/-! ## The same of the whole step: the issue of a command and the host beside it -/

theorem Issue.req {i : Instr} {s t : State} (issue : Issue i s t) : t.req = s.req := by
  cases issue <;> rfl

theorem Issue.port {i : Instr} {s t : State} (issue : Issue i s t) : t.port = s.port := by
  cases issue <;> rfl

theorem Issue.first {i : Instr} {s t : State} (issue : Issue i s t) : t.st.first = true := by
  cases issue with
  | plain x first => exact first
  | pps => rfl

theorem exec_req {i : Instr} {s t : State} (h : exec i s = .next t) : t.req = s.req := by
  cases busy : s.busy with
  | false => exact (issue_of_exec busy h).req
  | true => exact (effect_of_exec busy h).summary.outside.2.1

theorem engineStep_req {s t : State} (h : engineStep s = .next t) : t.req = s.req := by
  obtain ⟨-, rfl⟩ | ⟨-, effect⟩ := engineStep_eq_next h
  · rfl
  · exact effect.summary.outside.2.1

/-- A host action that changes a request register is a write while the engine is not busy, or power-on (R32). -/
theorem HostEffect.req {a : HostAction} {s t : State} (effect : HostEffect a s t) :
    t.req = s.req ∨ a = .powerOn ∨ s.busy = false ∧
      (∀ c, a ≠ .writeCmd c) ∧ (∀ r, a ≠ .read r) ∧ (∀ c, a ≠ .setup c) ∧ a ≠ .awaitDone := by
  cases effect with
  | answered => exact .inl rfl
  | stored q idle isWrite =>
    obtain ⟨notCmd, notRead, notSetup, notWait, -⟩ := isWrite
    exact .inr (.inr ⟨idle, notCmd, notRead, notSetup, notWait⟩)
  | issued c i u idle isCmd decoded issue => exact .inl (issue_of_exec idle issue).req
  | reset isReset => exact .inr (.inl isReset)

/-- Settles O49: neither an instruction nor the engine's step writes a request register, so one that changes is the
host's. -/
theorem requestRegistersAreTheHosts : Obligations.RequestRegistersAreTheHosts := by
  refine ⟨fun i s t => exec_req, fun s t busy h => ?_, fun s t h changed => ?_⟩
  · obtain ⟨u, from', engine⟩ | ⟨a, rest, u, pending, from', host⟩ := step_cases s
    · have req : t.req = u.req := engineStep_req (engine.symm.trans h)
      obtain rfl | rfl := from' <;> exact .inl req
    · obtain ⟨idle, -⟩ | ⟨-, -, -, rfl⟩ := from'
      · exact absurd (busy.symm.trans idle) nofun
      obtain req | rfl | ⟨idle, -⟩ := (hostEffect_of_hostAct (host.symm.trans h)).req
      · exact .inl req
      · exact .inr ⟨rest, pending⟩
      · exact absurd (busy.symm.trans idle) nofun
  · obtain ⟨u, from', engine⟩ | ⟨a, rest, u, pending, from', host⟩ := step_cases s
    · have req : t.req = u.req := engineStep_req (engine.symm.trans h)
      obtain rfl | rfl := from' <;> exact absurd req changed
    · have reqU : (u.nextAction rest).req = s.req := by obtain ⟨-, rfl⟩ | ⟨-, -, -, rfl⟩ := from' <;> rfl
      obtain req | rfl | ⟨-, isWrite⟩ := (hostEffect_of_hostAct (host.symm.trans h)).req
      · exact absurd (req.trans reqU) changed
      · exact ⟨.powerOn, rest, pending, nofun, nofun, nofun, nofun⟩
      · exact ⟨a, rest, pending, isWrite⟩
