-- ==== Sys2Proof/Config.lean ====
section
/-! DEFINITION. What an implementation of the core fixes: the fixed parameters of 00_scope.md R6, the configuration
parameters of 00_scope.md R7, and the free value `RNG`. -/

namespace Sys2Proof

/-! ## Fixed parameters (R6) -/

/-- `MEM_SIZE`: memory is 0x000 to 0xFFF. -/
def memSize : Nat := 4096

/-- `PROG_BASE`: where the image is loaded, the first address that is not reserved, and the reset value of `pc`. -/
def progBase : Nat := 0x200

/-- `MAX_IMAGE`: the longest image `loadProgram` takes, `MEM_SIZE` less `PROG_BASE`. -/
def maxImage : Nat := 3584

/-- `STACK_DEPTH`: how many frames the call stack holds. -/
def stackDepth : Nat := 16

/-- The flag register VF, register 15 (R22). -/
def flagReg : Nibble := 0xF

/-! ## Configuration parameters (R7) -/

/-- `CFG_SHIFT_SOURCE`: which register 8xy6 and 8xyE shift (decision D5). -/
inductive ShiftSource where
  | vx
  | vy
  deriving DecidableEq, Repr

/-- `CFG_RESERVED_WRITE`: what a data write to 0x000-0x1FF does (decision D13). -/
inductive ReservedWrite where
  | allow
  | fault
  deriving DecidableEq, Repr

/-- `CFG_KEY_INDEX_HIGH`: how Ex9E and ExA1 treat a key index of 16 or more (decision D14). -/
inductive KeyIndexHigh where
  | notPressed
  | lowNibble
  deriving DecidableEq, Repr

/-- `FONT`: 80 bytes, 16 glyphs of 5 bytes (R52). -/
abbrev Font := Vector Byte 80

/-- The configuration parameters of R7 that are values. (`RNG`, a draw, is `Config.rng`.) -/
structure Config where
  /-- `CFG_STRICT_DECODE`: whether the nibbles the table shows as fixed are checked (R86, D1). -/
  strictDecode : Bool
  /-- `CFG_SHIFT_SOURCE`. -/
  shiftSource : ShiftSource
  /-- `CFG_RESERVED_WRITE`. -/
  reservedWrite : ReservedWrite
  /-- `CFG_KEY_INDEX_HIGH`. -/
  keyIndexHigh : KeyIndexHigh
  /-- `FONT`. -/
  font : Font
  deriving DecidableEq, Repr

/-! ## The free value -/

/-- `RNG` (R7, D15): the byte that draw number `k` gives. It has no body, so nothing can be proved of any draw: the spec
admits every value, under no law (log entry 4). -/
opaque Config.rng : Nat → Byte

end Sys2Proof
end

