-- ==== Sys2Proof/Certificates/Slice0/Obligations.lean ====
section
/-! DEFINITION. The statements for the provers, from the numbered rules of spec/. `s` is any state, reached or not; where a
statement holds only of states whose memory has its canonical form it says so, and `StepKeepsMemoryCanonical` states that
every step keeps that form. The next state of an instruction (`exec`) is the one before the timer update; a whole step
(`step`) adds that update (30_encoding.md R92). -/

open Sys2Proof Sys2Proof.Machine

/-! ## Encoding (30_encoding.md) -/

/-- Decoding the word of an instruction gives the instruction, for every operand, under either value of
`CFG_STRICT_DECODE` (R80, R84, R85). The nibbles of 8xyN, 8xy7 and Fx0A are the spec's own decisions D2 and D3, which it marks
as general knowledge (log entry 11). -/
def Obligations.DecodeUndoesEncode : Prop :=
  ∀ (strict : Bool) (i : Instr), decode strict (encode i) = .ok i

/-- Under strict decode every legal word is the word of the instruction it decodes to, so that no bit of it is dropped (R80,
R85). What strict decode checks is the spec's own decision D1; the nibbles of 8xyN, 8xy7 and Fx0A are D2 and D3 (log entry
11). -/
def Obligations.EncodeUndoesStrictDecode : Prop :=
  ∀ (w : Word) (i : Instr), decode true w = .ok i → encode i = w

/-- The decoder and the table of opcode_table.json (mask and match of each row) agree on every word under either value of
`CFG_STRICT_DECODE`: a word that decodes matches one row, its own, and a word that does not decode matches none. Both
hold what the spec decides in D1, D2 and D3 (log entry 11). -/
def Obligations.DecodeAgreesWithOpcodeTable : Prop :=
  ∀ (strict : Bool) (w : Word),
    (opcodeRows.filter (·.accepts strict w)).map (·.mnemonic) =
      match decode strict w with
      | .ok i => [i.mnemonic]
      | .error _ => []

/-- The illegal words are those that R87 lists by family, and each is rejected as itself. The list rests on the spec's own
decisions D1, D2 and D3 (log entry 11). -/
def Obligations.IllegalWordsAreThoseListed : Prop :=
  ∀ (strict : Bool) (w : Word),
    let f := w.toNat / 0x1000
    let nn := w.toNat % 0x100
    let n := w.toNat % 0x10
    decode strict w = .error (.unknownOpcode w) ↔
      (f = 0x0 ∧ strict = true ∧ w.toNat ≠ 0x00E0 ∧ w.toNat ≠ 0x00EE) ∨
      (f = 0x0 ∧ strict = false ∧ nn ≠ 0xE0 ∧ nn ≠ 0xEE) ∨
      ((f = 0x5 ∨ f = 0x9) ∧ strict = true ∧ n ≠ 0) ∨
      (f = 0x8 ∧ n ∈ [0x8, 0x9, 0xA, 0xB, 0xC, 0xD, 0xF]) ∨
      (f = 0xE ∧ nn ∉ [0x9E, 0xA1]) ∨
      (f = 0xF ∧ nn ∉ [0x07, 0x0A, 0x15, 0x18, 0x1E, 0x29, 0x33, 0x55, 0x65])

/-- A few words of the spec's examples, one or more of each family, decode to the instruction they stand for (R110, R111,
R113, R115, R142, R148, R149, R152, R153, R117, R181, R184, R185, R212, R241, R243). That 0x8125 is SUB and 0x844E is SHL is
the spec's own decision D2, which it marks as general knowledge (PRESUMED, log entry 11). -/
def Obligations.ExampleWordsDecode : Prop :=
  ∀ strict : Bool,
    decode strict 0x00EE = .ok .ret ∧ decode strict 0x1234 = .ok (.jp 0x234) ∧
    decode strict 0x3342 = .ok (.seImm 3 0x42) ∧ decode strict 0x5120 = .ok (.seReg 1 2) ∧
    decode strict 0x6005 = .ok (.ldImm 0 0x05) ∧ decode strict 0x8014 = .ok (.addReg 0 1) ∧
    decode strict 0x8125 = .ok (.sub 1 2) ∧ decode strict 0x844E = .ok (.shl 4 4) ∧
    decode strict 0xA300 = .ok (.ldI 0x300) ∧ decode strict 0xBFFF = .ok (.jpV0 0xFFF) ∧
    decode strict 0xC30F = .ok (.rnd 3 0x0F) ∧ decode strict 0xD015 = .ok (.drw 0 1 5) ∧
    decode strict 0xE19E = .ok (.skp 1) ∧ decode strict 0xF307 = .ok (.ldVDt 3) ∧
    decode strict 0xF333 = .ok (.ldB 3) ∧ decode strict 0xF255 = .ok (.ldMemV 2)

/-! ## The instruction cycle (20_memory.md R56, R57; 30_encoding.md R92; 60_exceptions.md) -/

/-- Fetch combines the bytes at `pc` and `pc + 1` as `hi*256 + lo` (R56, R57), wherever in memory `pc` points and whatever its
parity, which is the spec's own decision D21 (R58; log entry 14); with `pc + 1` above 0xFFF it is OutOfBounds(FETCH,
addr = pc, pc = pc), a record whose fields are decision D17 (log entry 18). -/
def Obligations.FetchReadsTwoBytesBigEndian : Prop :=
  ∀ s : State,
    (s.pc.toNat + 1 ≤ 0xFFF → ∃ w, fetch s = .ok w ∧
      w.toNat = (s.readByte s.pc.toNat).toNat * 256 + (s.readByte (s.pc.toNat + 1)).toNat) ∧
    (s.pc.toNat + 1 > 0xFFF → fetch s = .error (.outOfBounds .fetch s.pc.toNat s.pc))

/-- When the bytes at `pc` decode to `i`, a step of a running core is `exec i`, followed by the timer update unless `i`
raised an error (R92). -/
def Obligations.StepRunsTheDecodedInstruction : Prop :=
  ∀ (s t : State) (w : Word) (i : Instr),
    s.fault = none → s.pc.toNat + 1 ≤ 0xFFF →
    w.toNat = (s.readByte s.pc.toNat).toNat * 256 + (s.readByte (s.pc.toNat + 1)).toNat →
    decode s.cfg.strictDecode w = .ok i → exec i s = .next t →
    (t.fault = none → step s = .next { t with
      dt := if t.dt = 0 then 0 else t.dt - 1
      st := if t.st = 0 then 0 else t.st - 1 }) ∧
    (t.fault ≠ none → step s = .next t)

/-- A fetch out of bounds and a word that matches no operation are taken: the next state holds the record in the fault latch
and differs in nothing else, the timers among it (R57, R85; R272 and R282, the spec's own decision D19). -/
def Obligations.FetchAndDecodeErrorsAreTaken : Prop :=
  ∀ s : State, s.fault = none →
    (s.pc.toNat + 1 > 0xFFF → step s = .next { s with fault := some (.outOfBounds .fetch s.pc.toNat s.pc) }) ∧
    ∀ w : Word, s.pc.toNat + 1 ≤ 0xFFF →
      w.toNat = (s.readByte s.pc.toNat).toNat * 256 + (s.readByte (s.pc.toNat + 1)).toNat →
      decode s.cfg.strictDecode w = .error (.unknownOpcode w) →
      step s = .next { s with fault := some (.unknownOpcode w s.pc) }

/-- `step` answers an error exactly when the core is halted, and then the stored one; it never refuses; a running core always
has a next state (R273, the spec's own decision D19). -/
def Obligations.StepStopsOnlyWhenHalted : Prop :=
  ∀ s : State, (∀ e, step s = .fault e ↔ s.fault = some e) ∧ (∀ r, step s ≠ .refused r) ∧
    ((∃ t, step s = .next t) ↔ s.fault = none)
○ ○ ○ ○ ○
▶ **TASK STATEMENT**:
Your answer should hold every line of the entries that contains the string "lean".

▶ **FINISHED EXERCISE**:
-- ==== Sys2Proof/Config.lean ====
-- ==== Sys2Proof/Certificates/Slice0/Obligations.lean ====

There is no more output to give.